Every democracy matures through such tests. What matters is whether we learn the right lessons. The British once had generals who defied parliament; the Americans once fought over states’ rights; Nigeria, too, must pass through her own growing pains but with humility, not hubris.
If the confrontation has stirred discomfort, then perhaps it has done the nation some good. It forces a conversation long overdue: Who truly owns the state — the citizen or the powerful? Can we build a Nigeria where institutions, not individuals, define our destiny?
As the dust settles, both the FCTA and the military hierarchy must conduct impartial investigations. The truth must be established — not to shame anyone, but to restore order. Where laws were broken, consequences must follow. Where misunderstandings occurred, apologies must be offered.

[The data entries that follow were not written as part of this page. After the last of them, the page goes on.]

/-- The instruction of a word of the conversion and special-function class; the outer answer is none where OPC is unassigned (R278), the inner where a
code is refused. -/
def buildConv (f : Raw) : Option (Option Instr) :=
  match f.opc.toNat with
  | 0x101 => some (do let t ← f.ty; let r ← f.rndC; let _ ← need (!f.sat); pure (.f2i f.hdr t r f.sd f.sa))
  | 0x102 => some (do let t ← f.ty; let r ← f.rndC; let _ ← need (!f.sat); pure (.f2iFh f.hdr t r f.sd f.sa))
  | 0x103 => some (do let t ← f.ty; let r ← f.rndC; let _ ← need (!f.sat); pure (.f2iFb f.hdr t r f.sd f.sa))
  | 0x104 => some (do let t ← f.ty; let r ← f.rndC; let _ ← need (!f.sat); pure (.i2f f.hdr t r f.sd f.sa))
  | 0x105 => some (do let t ← f.ty; let r ← f.rndC; let _ ← need (!f.sat); pure (.i2fU f.hdr t r f.sd f.sa))
  | 0x106 => some (do let t ← f.ty; let r ← f.rndC; let _ ← need (!f.sat); pure (.i2fL f.hdr t r f.sd f.sa))
  | 0x107 => some (do let t ← f.ty; let r ← f.rndC; let _ ← need (!f.sat); pure (.i2fUl f.hdr t r f.sd f.sa))
  | 0x108 => some (do let t ← f.ty; let r ← f.rndC; let _ ← need (!f.sat); pure (.fcvt f.hdr t r f.sd f.sa))
  | 0x109 => some (do let t ← f.ty; let r ← f.rndC; let _ ← need (!f.sat); pure (.fcvtFh f.hdr t r f.sd f.sa))
  | 0x10A => some (do let t ← f.ty; let r ← f.rndC; let _ ← need (!f.sat); pure (.fcvtFb f.hdr t r f.sd f.sa))
  | 0x10B => some (do let _ ← need (f.ty == some .b32); let r ← f.rndC; pure (.f2f8E4m3 f.hdr (f.sat) r f.sd f.sa f.sb f.sc))
  | 0x10C => some (do let _ ← need (f.ty == some .b32); let r ← f.rndC; pure (.f2f8E5m2 f.hdr (f.sat) r f.sd f.sa f.sb f.sc))
  | 0x10D => some (do let _ ← need (f.ty == some .b32); let _ ← need (!f.sat); let r ← f.rndC; pure (.f82fE4m3 f.hdr r f.sd f.sa f.sb f.sc))
  | 0x10E => some (do let _ ← need (f.ty == some .b32); let _ ← need (!f.sat); let r ← f.rndC; pure (.f82fE5m2 f.hdr r f.sd f.sa f.sb f.sc))
  | 0x10F => some (do let _ ← need (f.ty == some .f32); let _ ← need (!f.sat); let r ← f.rndC; pure (.frnd f.hdr r f.sd f.sa))
  | 0x110 => some (do let _ ← need (f.mod == modConv .f32 false .rn); pure (.frcp f.hdr f.sd f.sa))
  | 0x111 => some (do let _ ← need (f.mod == modConv .f32 false .rn); pure (.frsq f.hdr f.sd f.sa))
  | 0x112 => some (do let _ ← need (f.mod == modConv .f32 false .rn); pure (.fsqrt f.hdr f.sd f.sa))
  | 0x113 => some (do let _ ← need (f.mod == modConv .f32 false .rn); pure (.fexp2 f.hdr f.sd f.sa))
  | 0x114 => some (do let _ ← need (f.mod == modConv .f32 false .rn); pure (.flog2 f.hdr f.sd f.sa))
  | 0x115 => some (do let _ ← need (f.mod == modConv .f32 false .rn); pure (.fsin f.hdr f.sd f.sa))
  | 0x116 => some (do let _ ← need (f.mod == modConv .f32 false .rn); pure (.fcos f.hdr f.sd f.sa))
  | 0x117 => some (do let _ ← need (f.mod == modConv .f32 false .rn); pure (.ftanh f.hdr f.sd f.sa))
  | _ => none

/-- The instruction of a word of the predicate, cross-lane and shape class; the outer answer is none where OPC is unassigned (R279), the inner where a
code is refused. -/
def buildPred (f : Raw) : Option (Option Instr) :=
  match f.opc.toNat with
  | 0x181 => some (do let _ ← need (f.ty == some .b32); let op ← PsetOp.ofCode f.var4; pure (.pset f.hdr op (f.d.setWidth 3) f.sa f.sb))
  | 0x182 => some (do let _ ← need (f.ty == some .b32); let _ ← need (f.var4 == 0#4 || f.var4 == 1#4); pure (.pmov f.hdr (f.var4 == 1#4) (f.d.setWidth 3) f.sa))
  | 0x183 => some (do let _ ← need (f.ty == some .b32); let var ← VoteVar.ofCode f.var4; pure (.vote f.hdr var f.sd (f.pe) f.sa (f.b.setWidth 3)))
  | 0x184 => some (do let t ← f.ty; let var ← ShflVar.ofCode f.var4; pure (.shfl f.hdr t var f.sd (f.pe) f.sa f.sb f.sc))
  | 0x185 => some (do let t ← f.ty; let _ ← need (f.var4 == 0#4); pure (.bcast f.hdr t f.sd (f.pe) f.sa f.sb f.sc))
  | 0x186 => some (do let t ← f.ty; let _ ← need (!f.var4.getLsbD 3); let op ← RedOp.ofCode f.var3; pure (.redx f.hdr t op f.sd (f.pe) f.sa f.sb))
  | 0x187 => some (do let t ← f.ty; let op ← RedOp.ofCode f.var3; pure (.scanx f.hdr t (f.var4.getLsbD 3) op f.sd (f.pe) f.sa f.sb))
  | 0x188 => some (do let t ← f.ty; let _ ← need (f.var4 == 0#4); pure (.matchx f.hdr t f.sd (f.pe) f.sa f.sb))
  | 0x189 => some (do let _ ← need (f.mod == 0#8); pure (.shq f.hdr f.sd f.sa))
  | 0x18A => some (do let _ ← need (f.mod == 0#8); pure (.sha f.hdr f.sa (f.low.setWidth 2)))
  | 0x18B => some (do let _ ← need (f.mod == 0#8); pure (.shf f.hdr f.sd f.sa (f.low.setWidth 2)))
  | 0x18C => some (do let _ ← need (f.mod == 0#8); pure (.shrsv f.hdr (f.d.setWidth 3) (f.low.setWidth 8)))
  | _ => none

/-- The instruction of a word of the control class; the outer answer is none where OPC is unassigned (R280), the inner where a
code is refused. -/
def buildCtl (f : Raw) : Option (Option Instr) :=
  match f.opc.toNat with
  | 0x201 => some (do let _ ← need (f.mod == 0#8); pure (.bra f.hdr (f.low)))
  | 0x202 => some (do let _ ← need (f.mod == 0#8); pure (.brx f.hdr f.sa))
  | 0x203 => some (do let _ ← need (f.mod == 0#8); pure (.call f.hdr f.sd (f.low)))
  | 0x204 => some (do let _ ← need (f.mod == 0#8); pure (.callx f.hdr f.sd f.sa))
  | 0x205 => some (do let _ ← need (f.mod == 0#8); pure (.ret f.hdr f.sa))
  | 0x206 => some (do let _ ← need (f.mod == 0#8); pure (.join f.hdr f.sa))
  | 0x246 => some (do let _ ← need (f.mod == 0#8); pure (.joinImm f.hdr (f.low.setWidth 32)))
  | 0x207 => some (if f.mod == 1#8 then pure (.exitSucc f.hdr f.sa) else do let _ ← need (f.mod == 0#8); pure (.exit f.hdr))
  | 0x208 => some (do let _ ← need (f.mod == 0#8); pure (.yield f.hdr))
  | 0x209 => some (do let _ ← need (f.mod == 0#8); pure (.sleept f.hdr f.sa))
  | 0x20A => some (do let _ ← need (f.mod == 0#8); pure (.nop f.hdr))
  | 0x20B => some (do let _ ← need (f.mod == 0#8); pure (.trap f.hdr (f.low.setWidth 32)))
  | 0x20C => some (do let _ ← need (f.mod == 0#8); pure (.brkpt f.hdr (f.low.setWidth 32)))
  | _ => none

/-- The instruction of a word of the memory, atomic and fence class; the outer answer is none where OPC is unassigned (R281), the inner where a
code is refused. -/
def buildMem (f : Raw) : Option (Option Instr) :=
  match f.opc.toNat with
  | 0x281 => some (do let scope ← f.scope; let ord ← f.ord; let m ← f.mem; let t ← f.memTy; pure (.ld f.hdr scope ord (f.mod.getLsbD 0) t f.sd m (f.low.extractLsb' 10 24)))
  | 0x282 => some (do let scope ← f.scope; let ord ← f.ord; let _ ← need (!f.mod.getLsbD 0); let m ← f.mem; let t ← f.memTy; pure (.st f.hdr scope ord t f.sd m (f.low.extractLsb' 10 24)))
  | 0x283 => some (do let scope ← f.scope; let ord ← f.ord; let m ← f.mem; let _ ← need (f.memTy == some .b128); pure (.ldc f.hdr scope ord (f.mod.getLsbD 0) f.sd m (f.low.extractLsb' 10 24)))
  | 0x284 => some (do let scope ← f.scope; let ord ← f.ord; let _ ← need (!f.mod.getLsbD 0); let m ← f.mem; let _ ← need (f.memTy == some .b128); pure (.stc f.hdr scope ord f.sd m (f.low.extractLsb' 10 24)))
  | 0x285 => some (do let scope ← f.scope; let ord ← f.ord; let _ ← need (!f.mod.getLsbD 0); pure (.fence f.hdr scope ord))
  | 0x287 => some (do let m ← f.mem; let _ ← need (f.memTy == some .b32); let _ ← need (f.mod == 0#8); pure (.pin f.hdr (f.d.setWidth 3) m (f.low.extractLsb' 10 24)))
  | 0x288 => some (do let m ← f.mem; let _ ← need (f.memTy == some .b32); let _ ← need (f.mod == 0#8); pure (.unpin f.hdr m (f.low.extractLsb' 10 24)))
  | 0x289 => some (do let m ← f.mem; let _ ← need (f.memTy == some .b32); let _ ← need (f.mod == 0#8); pure (.pref f.hdr m (f.low.extractLsb' 10 24)))
  | 0x28A => some (do let m ← f.mem; let _ ← need (f.memTy == some .b32); let _ ← need (f.mod == 0#8); pure (.icinv f.hdr m (f.low.extractLsb' 10 24)))
  | 0x28B => some (do let _ ← need (!f.mod.getLsbD 0); let fmt ← f.capFmt; pure (.capnar f.hdr fmt (if f.mod.getLsbD 2 then some (f.low.extractLsb' 18 16) else none) (f.mod.getLsbD 1) f.sd (f.pe) f.sa f.sb f.sc))
  | 0x28C => some (do let _ ← need (f.mod == 0#8); pure (.capperm f.hdr f.sd f.sa (f.low.setWidth 8)))
  | 0x28D => some (do let _ ← need (f.mod.extractLsb' 3 5 == 0#5); pure (.capget f.hdr (f.mod.setWidth 3) f.sd f.sa))
  | 0x28E => some (do let _ ← need (f.mod.extractLsb' 6 2 == 0#2); pure (.captst f.hdr (f.mod.setWidth 6) (f.d.setWidth 3) f.sa f.sb f.sc))
  | 0x290 | 0x291 | 0x292 | 0x293 | 0x294 | 0x295 => some (do let scope ← f.scope; let ord ← f.ord; let _ ← need (!f.mod.getLsbD 0); let m ← f.mem; let t ← f.memTy; let cond ← Cond.ofCode (f.opc.setWidth 3); pure (.waitmem f.hdr scope ord cond t f.sd m (f.low.extractLsb' 10 24)))
  | 0x2A0 | 0x2A1 | 0x2A2 | 0x2A3 | 0x2A4 | 0x2A5 | 0x2A6 | 0x2A7 | 0x2A8 | 0x2A9 => some (do let scope ← f.scope; let ord ← f.ord; let _ ← need (!f.mod.getLsbD 0); let m ← f.mem; let t ← f.memTy; let op ← AtomOp.ofCode (f.opc.setWidth 4); pure (.atom f.hdr scope ord op t f.sd m (f.low.extractLsb' 18 16) f.sc))
  | 0x2C0 | 0x2C1 | 0x2C2 | 0x2C3 | 0x2C4 | 0x2C5 | 0x2C8 | 0x2C9 => some (do let scope ← f.scope; let ord ← f.ord; let _ ← need (!f.mod.getLsbD 0); let m ← f.mem; let t ← f.memTy; let op ← AtomOp.ofCode (f.opc.setWidth 4); pure (.red f.hdr scope ord op t f.sd m (f.low.extractLsb' 10 24)))
  | _ => none

/-- The instruction of a word of the engine, barrier, event and time class; the outer answer is none where OPC is unassigned (R282), the inner where a
code is refused. -/
def buildEng (f : Raw) : Option (Option Instr) :=
  match f.opc.toNat with
  | 0x301 => some (do let scope ← f.scope; let src ← SrcWin.ofCode (f.mod.setWidth 2); pure (.cpy f.hdr scope src (f.dstWin) (f.eng)))
  | 0x302 => some (do let scope ← f.scope; let src ← SrcWin.ofCode (f.mod.setWidth 2); pure (.cpyg f.hdr scope src (f.dstWin) (f.eng) (f.se)))
  | 0x303 => some (do let scope ← f.scope; let src ← SrcWin.ofCode (f.mod.setWidth 2); pure (.coll f.hdr scope src (f.dstWin) (f.eng) (f.se)))
  | 0x304 => some (do let scope ← f.scope; let acc ← AccFmt.ofCode (f.mod.extractLsb' 1 2); pure (.mma f.hdr scope (f.mod.getLsbD 0) acc (f.bar) (f.d.setWidth 6) (f.eng) (f.se) (if f.mod.getLsbD 0 then .v 0 else f.sf)))
  | 0x305 => some (do let scope ← f.scope; let r ← Rnd.ofCode (f.low.extractLsb' 31 3); let acc ← AccFmt.ofCode (f.low.extractLsb' 29 2); pure (.mdrain f.hdr scope (DrainFmt.ofCode (f.mod.setWidth 2)) (f.mod.getLsbD 2) (f.bar) (f.d.setWidth 6) f.sa r acc))
  | 0x306 => some (do let scope ← f.scope; let _ ← need (!f.mod.getLsbD 2); let fmt ← AccFmt.ofCode (f.mod.setWidth 2); pure (.mzero f.hdr scope fmt (f.bar) (f.d.setWidth 6)))
  | 0x307 => some (do let scope ← f.scope; let _ ← need (!f.mod.getLsbD 2); let src ← SrcWin.ofCode (f.mod.setWidth 2); pure (.wtload f.hdr scope src (f.bar) (f.d.setWidth 3) (f.eng)))
  | 0x308 => some (do let _ ← need (f.mod == 0#8); pure (.widx f.hdr f.sa f.sb))
  | 0x309 => some (do let _ ← need (f.scope == some .thread); let _ ← need (f.mod.setWidth 3 == 0#3); pure (.barinit f.hdr (f.mod.getLsbD 3) (f.eng) (f.se) (f.sf)))
  | 0x30A => some (do let scope ← f.scope; let _ ← need (f.mod.extractLsb' 1 2 == 0#2); pure (.bararr f.hdr scope (f.mod.getLsbD 3) (if f.mod.getLsbD 0 then .imm (f.low.extractLsb' 10 24) else .reg f.se) (f.eng)))
  | 0x30B => some (do let _ ← need (f.scope == some .thread); let _ ← need (f.mod.setWidth 3 == 0#3); pure (.barwait f.hdr (f.mod.getLsbD 3) (f.eng) (f.se)))
  | 0x30C => some (do let _ ← need (f.scope == some .thread); let _ ← need (f.mod.setWidth 3 == 0#3); pure (.bartst f.hdr (f.mod.getLsbD 3) f.sd (f.eng)))
  | 0x30E => some (do let _ ← need (f.scope == some .thread); let _ ← need (f.mod.extractLsb' 1 3 == 0#3); pure (.rngget f.hdr (f.mod.getLsbD 0) f.sd (f.low.extractLsb' 26 3) (f.eng)))
  | 0x30F => some (do let _ ← need (f.scope == some .thread); let _ ← need (f.mod.extractLsb' 1 3 == 0#3); pure (.rngput f.hdr (f.mod.getLsbD 0) (f.eng) (f.se)))
  | 0x310 => some (do let _ ← need (f.mod == 0#8); pure (.rngclose f.hdr (f.eng)))
  | 0x30D => some (do let _ ← need (f.scope == some .thread); let _ ← need (f.mod.extractLsb' 2 2 == 0#2); pure (.waitcnt f.hdr (CntClass.ofCode (f.mod.setWidth 2)) (f.low.setWidth 6)))
  | 0x311 => some (do let _ ← need (f.mod == 0#8); pure (.tbar f.hdr))
  | 0x312 => some (do let _ ← need (f.mod == 0#8); pure (.tspawn f.hdr f.sa f.sb))
  | 0x313 => some (do let _ ← need (f.mod == 0#8); pure (.evsig f.hdr f.sa (f.low.setWidth 16)))
  | 0x314 => some (do let _ ← need (f.mod == 0#8); pure (.evwait f.hdr f.sa (f.low.setWidth 16)))
  | 0x315 => some (do let _ ← need (f.mod == 0#8); pure (.rdtime f.hdr f.sd))
  | 0x316 => some (do let _ ← need (f.scope == some .thread); pure (.rdid f.hdr (f.var4) f.sd))
  | 0x317 => some (do let _ ← need (f.scope == some .thread); let _ ← need (!f.mod.getLsbD 3); pure (.rdcnt f.hdr (f.mod.setWidth 3) f.sd))
  | 0x318 => some (do let _ ← need (f.mod == 0#8); pure (.hvlend f.hdr (f.d.setWidth 3) (f.eng) (f.se)))
  | 0x319 => some (do let _ ← need (f.mod == 0#8); pure (.hvstat f.hdr f.sd))
  | _ => none

/-- The instruction of a word of the system class; the outer answer is none where OPC is unassigned (R283), the inner where a
code is refused. -/
def buildSys (f : Raw) : Option (Option Instr) :=
  match f.opc.toNat with
  | 0x381 => some (do let _ ← need (f.mod == 0#8); pure (.xret f.hdr))
  | 0x382 => some (do let _ ← need (f.mod == 0#8); pure (.mfx f.hdr (f.low.setWidth 12) f.sd))
  | 0x383 => some (do let _ ← need (f.mod == 0#8); pure (.mtx f.hdr (f.low.setWidth 12) f.sa))
  | 0x384 => some (do let _ ← need (f.mod == 0#8 || f.mod == 1#8); pure (.tlbinv f.hdr (f.mod == 1#8) f.sa f.sb f.sc))
  | 0x385 => some (do let _ ← need (f.mod == 0#8); pure (.caproot f.hdr f.sd f.sa))
  | 0x386 => some (do let _ ← need (f.mod == 0#8); pure (.ckpt f.hdr))
  | 0x387 => some (do let _ ← need (f.mod == 0#8); pure (.halt f.hdr))
  | _ => none

/-- The instruction of a word, by class (13 R276-R283). -/
def build (f : Raw) : Option (Option Instr) :=
  match (f.opc.extractLsb' 7 3).toNat with
  | 0 => buildInt f
  | 1 => buildFloat f
  | 2 => buildConv f
  | 3 => buildPred f
  | 4 => buildCtl f
  | 5 => buildMem f
  | 6 => buildEng f
  | _ => buildSys f

/-- A guard's field. -/
def Guard.bits (g : Guard) : BitVec 4 := BitVec.ofBool g.neg ++ g.pred

/-- Bits [19:0] of the word. -/
def Hdr.bits (h : Hdr) : BitVec 20 :=
  h.g1.bits ++ h.g2.bits ++ h.stall ++ BitVec.ofBool h.yld ++ BitVec.ofBool h.bnd ++ h.hold ++ h.ch

/-- The word of a form. -/
def Form.word (f : Form) : Insn := f.opc ++ f.mod ++ f.d ++ f.a ++ f.b ++ f.low ++ f.hdr.bits

/-- Why a word is no instruction: the test of 22 R423 that fails first. -/
inductive IllegalWord where
  | opc | mod | spec | unused | ch | hold
deriving DecidableEq, Repr

/-- DETAIL of the illegal-encoding fault (22 R423). -/
def IllegalWord.detail : IllegalWord → Nat
  | .opc => 1 | .mod => 2 | .spec => 3 | .unused => 4 | .ch => 5 | .hold => 6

Let the rule of law triumph over the rule of impulse. Let civility triumph over confrontation. Let governance return to the path of dialogue and procedure.
Nigeria cannot continue to oscillate between civilian bravado and military arrogance. Both impulses spring from the same insecurity — the fear of losing control. True leadership lies in the ability to trust institutions to do their work without coercion.
Those who witnessed the clash saw a drama of two gladiators. One in starched khaki, one in well-cut suit. Both proud, both unyielding. But a nation cannot be built on stubbornness; it must be built on understanding. Power, when it meets power, should produce order, not chaos.
We must resist the temptation to glorify temper. Governance is not warfare; it is stewardship. The citizen watches, the world observes, and history records. How we handle moments like this will define our collective maturity.
The confrontation may have ended without violence, but it left deep questions in the national conscience. When men of authority quarrel in the open, institutions tremble. The people, once again, become spectators in a theatre of misplaced pride.
It is time for all who hold office — civilian or military — to remember that they serve under the same flag. That flag is neither khaki nor political colour; it is green-white-green, and it demands humility.
No victor, no vanquish only a lesson for a nation still learning to govern itself with dignity.